Aquel día, después del amor, Jara fue también muy clara y directa en sus deseos. Que calor, sabes que me gustaría. Te va a parecer una locura pero desearía darme un baño de vino fresco. No me atreví entonces a malgastar una barrica entera de buen Ribera en ese juego, hubiera sido difícil que mi padre no lo descubriese, pero pensé que usar el mosto recién sacado que descansaba aún en una gran cuba de acero era menos delito. Empalmé dos mangueras, encendí la bomba eléctrica pequeña y llené la bañera del apartamento de un mosto rosado, de olor muy intenso a uva madura, dulce de membrillo y cerezas. Ella se sumergió en aquella bañera enorme llena de aquel líquido turbio, oscuro y de un color rosado casi fluorescente. Venga, atrévete, métete aquí conmigo. Pero no lo hice. Su cuerpo lleno de curvas se fue perfumando y tiñendo con aquel mosto que luego chupé a conciencia en el camastro. Aquella noche no nos emborrachó el vino sino la libertad. Me asombró entonces que mi paladar, ya bastante educado por mis estancias en Burdeos y en La Rioja para aprender el oficio, podía separar muy bien el sabor a cerezas muy maduras, a dulce de membrillo recién tostado, a moras soleadas y grosellas verdes de aquel mosto, del sabor también dulce, pero más almizclado y sabroso, de su cuerpo de mujer. Cuando terminamos, ella se durmió sin que la sonrisa se le hubiera borrado aún de los labios. Abrí el gran ventanal del techo, salí con sigilo de la habitación y puse la bomba con la marcha inversa para restituir el mosto de la bañera a la cuba grande. Cuando terminó el trasiego volví a la pequeña cama y me dormí muy pegado a ella que seguía oliendo intensamente a fruta y a aventura.
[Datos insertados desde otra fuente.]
-- ==== Sys2Proof/Machine/Rounds.lean ====
section
/-! DEFINITION. The round boundary (R5 to R10, R52, R53), the round computation (R14, R102, R165), and the ROUND frames (R167 to
R173, R191). -/

namespace Sys2Proof.Machine

/-! ## The contents of a ROUND (R167 to R172, R191) -/

/-- The results mark: the ROUND's number is k_res (R167). -/
def Computation.resultsMark (c : Computation) : Bool := c.snapshot.resultsRound == some c.number

/-- An event's seven bytes (R191). -/
def Event.fields (e : Event) : List Field :=
  byteField e.kindByte ::
    match e with
    | .lap car k time _ _ => [byteField car.val, byteField k, longField time]
    | .finish car k corrected _ _ => [byteField car.val, byteField k, longField corrected]
    | .jump seat t => [byteField seat.val, byteField 0xFF, longField t]
    | .stall seat t _ => [byteField seat.val, byteField 0xFF, longField t]
    | .resume seat t => [byteField seat.val, byteField 0xFF, longField t]
    | .retire seat t _ => [byteField seat.val, byteField 0xFF, longField (t.getD 0)]
    | .pass passer passed t => [byteField passer.val, byteField passed.val, longField t]

/-- The laps byte of a car entry: 255 for PRE_LINE (R191). -/
def Lap.byte : Lap → Nat
  | .preLine => 255
  | .count k => k

/-- A car entry (R191). -/
def CarEntry.fields (e : CarEntry) : List Field :=
  [byteField e.car.val, byteField e.laps.byte, wordField e.word, longField e.progress] ++
    (match e.speed with
      | some v => [{ width := 2, value := v }]
      | none => []) ++
    (match e.finish with
      | some t => [longField t]
      | none => []) ++
    (match e.best with
      | some b => [byteField b.lap, longField b.time]
      | none => [])

/-- The race descriptor and the entry list with ready flags (R168, R191). -/
def Snapshot.lobbyPart (snap : Snapshot) : List Field :=
  (match snap.descriptor with
    | some d => [wordField d.track, { width := 3, value := d.lapLength }, byteField d.lapCount]
    | none => []) ++
    byteField snap.entries.length :: snap.entries.map fun e => byteField (e.1.val + bit e.2 7)

/-- The car entries of a ROUND's field part: the boundary's ranking, or in RESULTS the frozen entries, then an unranked
pacer (R169, R171). -/
def Computation.carEntries (c : Computation) : List CarEntry :=
  let cars :=
    match c.snapshot.raceState with
    | .results => c.snapshot.results
    | .countdown | .racing | .finishing => (c.ranking.getD []).map c.snapshot.carEntry
    | .idle | .lobby | .grid | .void => []
  cars ++ c.snapshot.pacerEntry

/-- The race part or field part (R168, R169, R171). -/
def Computation.part (c : Computation) : List Field :=
  match c.snapshot.raceState with
  | .idle =>
    byteField c.snapshot.linkedSeats.length ::
      c.snapshot.linkedSeats.flatMap fun e => [byteField e.1.val, longField (e.2.toNat : Int)]
  | .lobby | .grid | .void => c.snapshot.lobbyPart
  | .countdown | .racing | .finishing | .results =>
    byteField c.carEntries.length :: c.carEntries.flatMap CarEntry.fields

/-- The personal part of one addressee (R172, R191). -/
def Snapshot.personalPart (snap : Snapshot) (p : PortId) : List Field :=
  let x := snap.seats[p]
  byteField (personalByte p x.state x.fit) ::
    if x.state = .vacant then []
    else
      match x.period, x.lastFitted with
      | some period, some t => [longField (period : Int), longField (t.toNat : Int), longField (diff snap.instant t)]
      | _, _ => []

/-- The common part (R167, R191). -/
def Computation.commonPart (c : Computation) : List Field :=
  let snap := c.snapshot
  [wordField c.number.toNat,
    wordField (roundStatus snap.raceState c.overflow c.resultsMark snap.epoch.isSome c.drained.length)] ++
    (if snap.epoch.isSome then [longField snap.raceTime] else []) ++
    (match snap.lights with
      | some n => [byteField n]
      | none => []) ++
    (snap.timers.map fun (n : Nat) => longField n) ++
    (match snap.resultsRound with
      | some k => [wordField k.toNat]
      | none => []) ++
    c.drained.flatMap Event.fields

/-- The payload of the ROUND of port `p`, in a byte order (R173, R191). -/
def Computation.payloadFor (c : Computation) (p : PortId) (order : ByteOrder) : List Byte :=
  writeFields order (c.commonPart ++ c.part ++ c.snapshot.personalPart p)

/-! ## Placing the frames (R173) -/

/-- The frame of one addressee enters its ROUND slot, replacing an unsent ROUND, if the port is UP. -/
def placeRound (c : Computation) (s : State) (p : PortId) (q : Port) : Port :=
  if c.addressees.contains p && q.link == .up then { q with round := some (c.payloadFor p (s.orderAt p)) } else q

/-- R14, R102, R173: the computation ends. Its frames are placed, and its standings become the live ones unless the race has
entered RESULTS, VOID or IDLE since the boundary. -/
def computationEnds (s : State) : State :=
  match s.assembler.computation with
  | none => s
  | some c =>
    { s with
      assembler := { s.assembler with computation := none }
      ports := map8 (placeRound c s) s.ports
      standings :=
        if c.superseded then s.standings
        else
          match c.ranking with
          | some r => r
          | none => s.standings }

/-- ROUND_COMPUTATION_END. -/
def execRoundComputationEnd (s : State) : Host.Outcome State Fault Refusal := whileRunning computationEnds s

/-! ## The boundary (R9) -/

/-- R5, R6, R8: the round number advances, a pending period is installed, and the next boundary is placed. -/
def Timebase.advanceRound (t : Timebase) : Timebase :=
  let period := t.pendingPeriod.getD t.period
  { t with
    roundNumber := t.roundNumber + 1
    period := period
    pendingPeriod := none
    lastBoundary := some t.nextBoundary
    nextBoundary := t.nextBoundary + BitVec.ofNat 32 period }

/-- R53: the green, at the boundary whose hub time is E. -/
def green (s : State) : State :=
  let racing : State :=
    { s with
      race := { s.race with
        state := .racing, lights := none, raceLimitTimer := startTimer s.now (ofS s.settings.raceLimit) } }
  checkEveryoneDone s.time.roundNumber (if racing.finishList = [] then racing else enterFinishing racing)

/-- R52: the lights at a boundary at hub time `b` before E: floor((b − t0) × 6 / (E − t0)), capped at 5. -/
def lightsAt (b t0 e : HubTime) : Nat :=
  (min 5 (Int.fdiv (diff b t0 * 6) (diff e t0))).toNat

/-- What the race controller does at a boundary at hub time `b` (R52, R53). -/
def raceAtBoundary (b : HubTime) (s : State) : State :=
  if s.race.state = .countdown then
    match s.race.t0, s.race.epoch with
    | some t0, some e =>
      if b = e then green s else { s with race := { s.race with lights := some (lightsAt b t0 e) } }
    | _, _ => s
  else s

/-- R10: whether the boundary sends: FULL cadence outside IDLE; in IDLE every sixteenth round, or on demand. -/
def State.sends (s : State) : Bool :=
  s.race.state != .idle || s.time.roundNumber.toNat % 16 == 0 || s.time.roundDemand

/-- R165: up to 8 of the oldest events, removed from the head of the queue; the overflow flag is cleared. -/
def drainLimit : Nat := 8

def EventQueue.drain (q : EventQueue) : EventQueue := { list := q.list.drop drainLimit, overflow := false }

/-- R13, R14, R102, R165: a sending boundary clears the demand flag, takes the snapshot, ranks in COUNTDOWN, RACING and
FINISHING, drains the queue, and begins the round computation. -/
def beginComputation (b : HubTime) (s : State) : State :=
  let snap := s.snapshot b
  let previous := s.standings.map (·.car)
  let ranking :=
    if s.race.state.live then some (snap.rank s.settings.horizon s.settings.swapMargin previous) else none
  let t := appendPasses snap.raceTime ((ranking.map (·.2)).getD []) s
  { t with
    time := { t.time with roundDemand := false }
    events := t.events.drain
    assembler := { t.assembler with
      computation := some
        { number := t.time.roundNumber
          snapshot := snap
          ranking := ranking.map (·.1)
          drained := t.events.list.take drainLimit
          overflow := t.events.overflow
          addressees := allPorts.filter t.portUp
          superseded := false
          startedAt := b
          draw := t.freeDraws } }
    freeDraws := t.freeDraws + 1 }

/-- R9: the round boundary at hub time `b`. -/
def boundaryAt (b : HubTime) (s : State) : State :=
  let t := raceAtBoundary b { s with time := s.time.advanceRound }
  if t.sends then beginComputation b t else t

/-- R5: the boundary is raised when hub time reaches the next boundary, and is stamped with it. -/
def roundBoundary (s : State) : State :=
  if 0 ≤ diff s.now s.time.nextBoundary then boundaryAt s.time.nextBoundary s else s

/-- ROUND_BOUNDARY. -/
def execRoundBoundary (s : State) : Host.Outcome State Fault Refusal := whileRunning roundBoundary s

end Sys2Proof.Machine
end

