-- ==== Sys2Proof/Machine/Idle.lean ====
section
/-! DEFINITION. What a step does on an empty queue: the hub's clock (log 1). If an event of the hub is due at the present
microsecond its command is put in the queue; otherwise hub time advances by one. -/

namespace Sys2Proof.Machine

def onlyIf (b : Bool) (i : Instr) : List Instr := if b then [i] else []

/-- A frame that has arrived whole and is not yet handled: its handling belongs to the arrival (R66, R184), so it comes before
every other event. -/
def Port.arrivalDue (q : Port) (p : PortId) : List Instr :=
  (match q.handed with
    | some (.report m) => [.report p m]
    | some (.service k m) => [.serviceRequestArrival p k m]
    | some (.echo m) => [.echo p m]
    | none => []) ++
    (match q.arrived with
      | some f => [.frameArrival p f]
      | none => [])

/-- The events of one port due at hub time `now` (R178, R180, R181, R185). -/
def Port.eventsDue (q : Port) (now : HubTime) (p : PortId) : List Instr :=
  onlyIf (q.link != .down && expired now q.lockWatch) (.lockWatchExpiry p) ++
    (match q.training with
      | some t =>
        onlyIf (q.link == .training && expired now t.echoWait) (.echoWaitExpiry p) ++
          onlyIf (q.link == .training && expired now t.retrainWait) (.retrainWaitExpiry p)
      | none => []) ++
    (match q.sending with
      | .reply _ => onlyIf (q.sent now) (.replyTransmitted p)
      | .filler | .probe _ | .round _ => onlyIf (q.sent now) (.frameBoundary p))

/-- The events of one seat due now (R3, R137, R145). -/
def State.seatEventsDue (s : State) (p : PortId) : List Instr :=
  onlyIf (expired s.now (s.seat p).silenceTimer) (.silenceExpiry p) ++
    onlyIf (expired s.now (s.seat p).dropTimer) (.dropExpiry p) ++
    onlyIf (expired s.now (s.fit p).ageTimer) (.anchorAgeExpiry p)

/-- The step that takes a request (R27, R188). -/
def takeStep (q : Request) : Instr :=
  match q.kind with
  | .hello => .hello
  | .enter => .enter
  | .ready => .ready
  | .withdraw => .withdraw
  | .setup => .setup
  | .query =>
    match byteAt q.payload 0 with
    | 1 => .querySeat
    | 2 => .queryFit
    | 3 => .queryLink
    | 4 => .queryLaps
    | 5 => .queryFinish
    | 6 => .queryParam
    | _ => .queryRace

/-- The service engine's events due now: a completion whose time has come (R28), or the take of the next request (R27). -/
def State.engineEventsDue (s : State) : List Instr :=
  match s.engine.inService with
  | some v =>
    onlyIf (decide (((Config.serviceDelay v.draw % 41 : Nat) : Int) ≤ diff s.now v.takenAt)) .serviceComplete
  | none =>
    match s.nextRequest with
    | some (_, q) => [takeStep q]
    | none => []

/-- The race controller's timers, the round timer, the computation and the pacer (R5, R14, R63, R156). -/
def State.raceEventsDue (s : State) : List Instr :=
  onlyIf (expired s.now s.race.lobbyTimer) .lobbyExpiry ++
    onlyIf (expired s.now s.race.gridTimer) .gridExpiry ++
    onlyIf (expired s.now s.race.finishWindowTimer) .finishWindowExpiry ++
    onlyIf (expired s.now s.race.raceLimitTimer) .raceLimitExpiry ++
    onlyIf (expired s.now s.race.resultsHoldTimer) .resultsHoldExpiry ++
    onlyIf (expired s.now s.race.voidTimer) .voidExpiry ++
    onlyIf (decide (0 ≤ diff s.now s.time.nextBoundary)) .roundBoundary ++
    (match s.assembler.computation with
      | some c =>
        onlyIf (decide (((Config.computationDelay c.draw % 2001 : Nat) : Int) ≤ diff s.now c.startedAt))
          .roundComputationEnd
      | none => []) ++
    onlyIf s.pacerCrossingDue.isSome .pacerCrossing

/-- The events of the hub due at the present microsecond. -/
def State.eventsDue (s : State) : List Instr :=
  match allPorts.flatMap fun p => (s.port p).arrivalDue p with
  | [] =>
    (allPorts.flatMap fun p => (s.port p).eventsDue s.now p) ++ allPorts.flatMap s.seatEventsDue ++ s.engineEventsDue ++
      s.raceEventsDue
  | due => due

/-- Which of several due events is taken first: a free choice (log 3). -/
def chooseEvent (draw : Nat) (first : Instr) (rest : List Instr) : Instr :=
  ((first :: rest)[Config.tieOrder draw % (rest.length + 1)]?).getD first

/-- The trail of byte orders as hub time leaves a microsecond: the orders that hold join it, and the oldest leave it
(log 29). -/
def State.nextTrail (s : State) : Vector (Vector ByteOrder 8) 6 :=
  let old := s.orderTrail
  #v[map8 (fun _ x => x.order) s.seats, old[0], old[1], old[2], old[3], old[4]]

/-- Hub time advances by one (R1). -/
def tick (s : State) : State :=
  { s with time := { s.time with hubTime := s.time.hubTime + 1 }, orderTrail := s.nextTrail }

/-- The step on an empty queue. While RESET_N is low nothing happens and hub time stands at 0 (R17). -/
def idleStep (s : State) : State :=
  if s.resetHeld then s
  else
    match s.eventsDue with
    | [] => tick s
    | [c] => { s with pending := [c] }
    | c :: d :: rest => { s with pending := [chooseEvent s.freeDraws c (d :: rest)], freeDraws := s.freeDraws + 1 }

end Sys2Proof.Machine
end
Me dijo. Hace un mes, cuando me operaron y luego me dijeron que me moría pensé que no me quedaba por hacer o vivir ningún sueño pendiente. He llorado muchos días desde entonces, pero me he dado cuenta que no puedo seguir perdiendo este tiempo precioso, desperdiciar estos día en los que aún no duele. Quiero volver a vivir los pequeños placeres que más me gustan, preparar ese cordero asado, leer otra vez mis libros favoritos, volver a beber unas copas y compartir unas risas con los pocos amigos que nos quedan, caminar por la selva de Vietnam y Brasil, tocarte otra vez y bañarme de nuevo en vino. No me mires así. No te quiero triste. Además ahora no es tan raro, no es como entonces, muchas bodegas que venden el rollo del enoturismo ofrecen ese capricho en sus cartas. Al día siguiente, en la bodega nueva que nos diseñó Rogers, seleccioné la mejor barrica de tinto de la cosecha del noventa y nueve. La marca “Ribera de Liberto” se había convertido en tiempos de mi abuelo en una vino de prestigio en muchos restaurantes cuando Ribera de Duero era un tierra apenas conocida, mi padre consiguió poner nuestros caldos al mismo nivel que los mejores Riojas en el mercado nacional y yo luchaba ahora porque nuestros vinos compitieran con los mejores tintos del mundo. En las nuevas oficinas yo había mantenido las mismas costumbres del abuelo, apenas usaba mi casa en la ciudad, me pasaba la vida en la bodega. En la parte más alta de la zona de cubas de fermentación había hecho diseñar a Sir Richard un amplio y diáfano apartamento con una gran cama, una moderna cocina igual a la de mi amiga Ruscalleda y un baño presidido por la restaurada y vieja bañera imperial de don Liberto el indiano. Preparé las mangueras y la bomba de trasiego y llené la gran bañera con mi mejor vino. La barrica bordelesa que utilicé, junto con otras doscientas veinte del mejor roble francés, iban a ser embotelladas para conmemorar los cien años de vida de nuestra bodega.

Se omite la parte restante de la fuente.